== RAW DATA ==

/-! ## The host's registers and DONE in a busy cycle -/

/-- In a busy cycle without reset the host's registers follow the host's write, and DONE is set by the end of the command over the
host's clear (10_state.md R37). -/
theorem step_busy_host {s t : State} (hbusy : s.fsm ≠ .idle) (hr : s.nextInput.rst = false) (hstep : step s = .next t) :
    t.hostRegs = s.hostRegs.written s.nextInput.access ∧
      t.done = (decide (t.fsm = .idle) || (s.done && !s.nextInput.access.clearsDone)) := by
  obtain ⟨u, hu, hengine, -, hregs, hdone, -⟩ := step_busy_engine s hbusy hr
  obtain ⟨-, hregs', -, -, hdone'⟩ :=
    engineEdge_keeps ((congrArg EngineView.fsm hengine).trans_ne hbusy) (hu.symm.trans hstep)
  exact ⟨hregs'.trans hregs, by rw [hdone', hdone]⟩

/-- Settles O34: the statement writes out the host registers after a write (`HostView.written`). -/
theorem busyCycleHostRegisters : Obligations.BusyCycleHostRegisters := by
  intro s t hb hr hstep
  obtain ⟨hregs, hdone⟩ := step_busy_host (s.busy_iff.1 hb) hr hstep
  refine ⟨hdone, hregs.trans ?_⟩
  cases s.nextInput.access <;> rfl

/-- Settles O35: the ending sets DONE whatever the host clears. -/
theorem doneClearRace : Obligations.DoneClearRace := by
  intro s t hb hr _ hstep hidle
  obtain ⟨-, hdone⟩ := step_busy_host (s.busy_iff.1 hb) hr hstep
  simp [hdone, hidle]

end Sys2Proof.Machine
end

section
/-!
Cycles that differ in the host's access alone, or in BASE (20_memory.md section 8, 92_eei_decisions.md P-BASE): what the engine does
depends on neither. O28, O33, O36, O37 and O55.
-/
namespace Sys2Proof.Machine

/-! ## The engine's half of an edge and the record of the pins -/

/-- Where the host's half of an edge changes nothing, the step is the engine's half. -/
theorem step_of_hostEdge_same {s : State} (hr : s.nextInput.rst = false)
    (h : hostEdge s.sampled s.nextInput.access = .next s.sampled) : step s = engineEdge s.sampled s.nextInput := by
  by_cases hf : s.fsm = .idle
  · rw [step_idle s hf hr, h, engineEdge_idle s.sampled _ hf]
  · simp only [step, clockEdge, hr, h, andThen, State.sampled_busy, (State.busy_iff s).2 hf]
    rfl

/-- The engine's half of an edge takes what is outside its view along as it is; DONE it sets or keeps. -/
theorem engineEdge_setRest_next {s t : State} {x : CycleInput} (v : HostView) (o : CycleOutput) (c : Nat)
    (i : List CycleInput) (h : engineEdge s x = .next t) :
    engineEdge (s.setRest v s.done o c i) x = .next (t.setRest v t.done o c i) := by
  by_cases hf : s.fsm = .idle
  case pos =>
    cases (engineEdge_idle s x hf).symm.trans h
    exact engineEdge_idle _ _ hf
  case neg =>
    obtain ⟨u, hu, hengine⟩ := engineEdge_setRest v s.done o c i h
    obtain ⟨hout, hregs, hcycle, hinputs, hdone⟩ := engineEdge_keeps (s := s.setRest v s.done o c i) hf hu
    obtain ⟨-, -, -, -, hdone'⟩ := engineEdge_keeps hf h
    have hfsm : u.fsm = t.fsm := congrArg EngineView.fsm hengine
    have hsame : u = t.setRest v t.done o c i :=
      State.ext_views hengine hregs (by rw [hdone, hfsm]; exact hdone'.symm) hout hcycle hinputs
    exact hsame ▸ hu

/-- The engine's half of an edge keeps the host registers, the record of the pins, the cycle's number and the inputs. -/
theorem engineEdge_keepsRest {s t : State} {x : CycleInput} (h : engineEdge s x = .next t) :
    t.hostRegs = s.hostRegs ∧ t.out = s.out ∧ t.cycle = s.cycle ∧ t.inputs = s.inputs := by
  by_cases hf : s.fsm = .idle
  case pos =>
    cases (engineEdge_idle s x hf).symm.trans h
    exact ⟨rfl, rfl, rfl, rfl⟩
  case neg =>
    obtain ⟨hout, hregs, hcycle, hinputs, -⟩ := engineEdge_keeps hf h
    exact ⟨hregs, hout, hcycle, hinputs⟩

/-- No rule of the engine reads the record of the pins (log entry 18). -/
theorem engineEdge_setOut {s t : State} {x : CycleInput} (o : CycleOutput) (h : engineEdge s x = .next t) :
    engineEdge { s with out := o } x = .next { t with out := o } := by
  obtain ⟨hregs, -, hcycle, hinputs⟩ := engineEdge_keepsRest h
  refine (engineEdge_setRest_next s.hostRegs o s.cycle s.inputs h).trans ?_
  rw [← hregs, ← hcycle, ← hinputs]
  rfl

/-- No rule of the engine reads BASE (92_eei_decisions.md P-BASE). -/
theorem engineEdge_setBase {s t : State} {x : CycleInput} (b : Word) (h : engineEdge s x = .next t) :
    engineEdge { s with base := b } x = .next { t with base := b } := by
  obtain ⟨hregs, hout, hcycle, hinputs⟩ := engineEdge_keepsRest h
  refine (engineEdge_setRest_next { s.hostRegs with base := b } s.out s.cycle s.inputs h).trans ?_
  rw [← hregs, ← hcycle, ← hinputs, ← hout]
  rfl

/-- The same cycle with another access. -/
def State.withAccess (s : State) (a : HostAccess) : State := s.withInput { s.nextInput with access := a }

@[simp] theorem State.withAccess_nextInput (s : State) (a : HostAccess) :
    (s.withAccess a).nextInput = { s.nextInput with access := a } := s.withInput_nextInput _

theorem State.withAccess_sampled (s : State) (a : HostAccess) :
    (s.withAccess a).sampled =
      { s.sampled with out := { cycleOutput s s.nextInput with bus := busResponse s s.nextInput.rst a } } :=
  s.withInput_sampled _

/-- A cycle with an access whose half of the edge changes nothing ends as the cycle without an access, but for the bus's answer. -/
theorem step_withAccess_of_hostEdge_same {s t : State} {a : HostAccess} (hquiet : s.nextInput.access = .quiet)
    (hr : s.nextInput.rst = false) (ha : hostEdge (s.withAccess a).sampled a = .next (s.withAccess a).sampled)
    (hstep : step s = .next t) :
    step (s.withAccess a) = .next { t with out := { t.out with bus := busResponse s false a } } := by
  obtain ⟨hout, -, -⟩ := step_keeps hstep
  have hwithout : engineEdge s.sampled s.nextInput = .next t :=
    (step_of_hostEdge_same hr (by rw [hquiet]; rfl)).symm.trans hstep
  rw [step_of_hostEdge_same (by simpa using hr) (by simpa using ha), State.withAccess_nextInput, State.withAccess_sampled,
    hr, ← hout]
  exact engineEdge_setOut _ hwithout

/-- An access that reaches nothing, and a read, leave the host's half of an edge without effect (20_memory.md R81, R88). -/
theorem hostEdge_of_no_effect {s : State} {a : HostAccess}
    (ha : ∀ off n v, a = .write off n v → busTarget s off n = .nowhere) : hostEdge s a = .next s := by
  cases a with
  | quiet | read => rfl
  | write off n v => simp only [hostEdge, ha off n v rfl]

/-- The bus's answer to an access that reaches nothing (20_memory.md R84, R85). -/
theorem busResponse_nowhere {s : State} {off : Word} {n : AccessSize} (h : busTarget s off n = .nowhere) :
    busResponse s false (.read off n) = .busError ∧ ∀ v, busResponse s false (.write off n v) = .busError := by
  simp [busResponse, readBus, h]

===

:: WORK ORDER ::
Please return only the lines above, starting at the line that has "host's clear (10_state.md R37). -/" and ending at the line that has "Settles O34: the", keeping both and leaving each one unchanged.

:: ANSWER TO THIS TASK ::
host's clear (10_state.md R37). -/
theorem step_busy_host {s t : State} (hbusy : s.fsm ≠ .idle) (hr : s.nextInput.rst = false) (hstep : step s = .next t) :
    t.hostRegs = s.hostRegs.written s.nextInput.access ∧
      t.done = (decide (t.fsm = .idle) || (s.done && !s.nextInput.access.clearsDone)) := by
  obtain ⟨u, hu, hengine, -, hregs, hdone, -⟩ := step_busy_engine s hbusy hr
  obtain ⟨-, hregs', -, -, hdone'⟩ :=
    engineEdge_keeps ((congrArg EngineView.fsm hengine).trans_ne hbusy) (hu.symm.trans hstep)
  exact ⟨hregs'.trans hregs, by rw [hdone', hdone]⟩

/-- Settles O34: the statement writes out the host registers after a write (`HostView.written`). -/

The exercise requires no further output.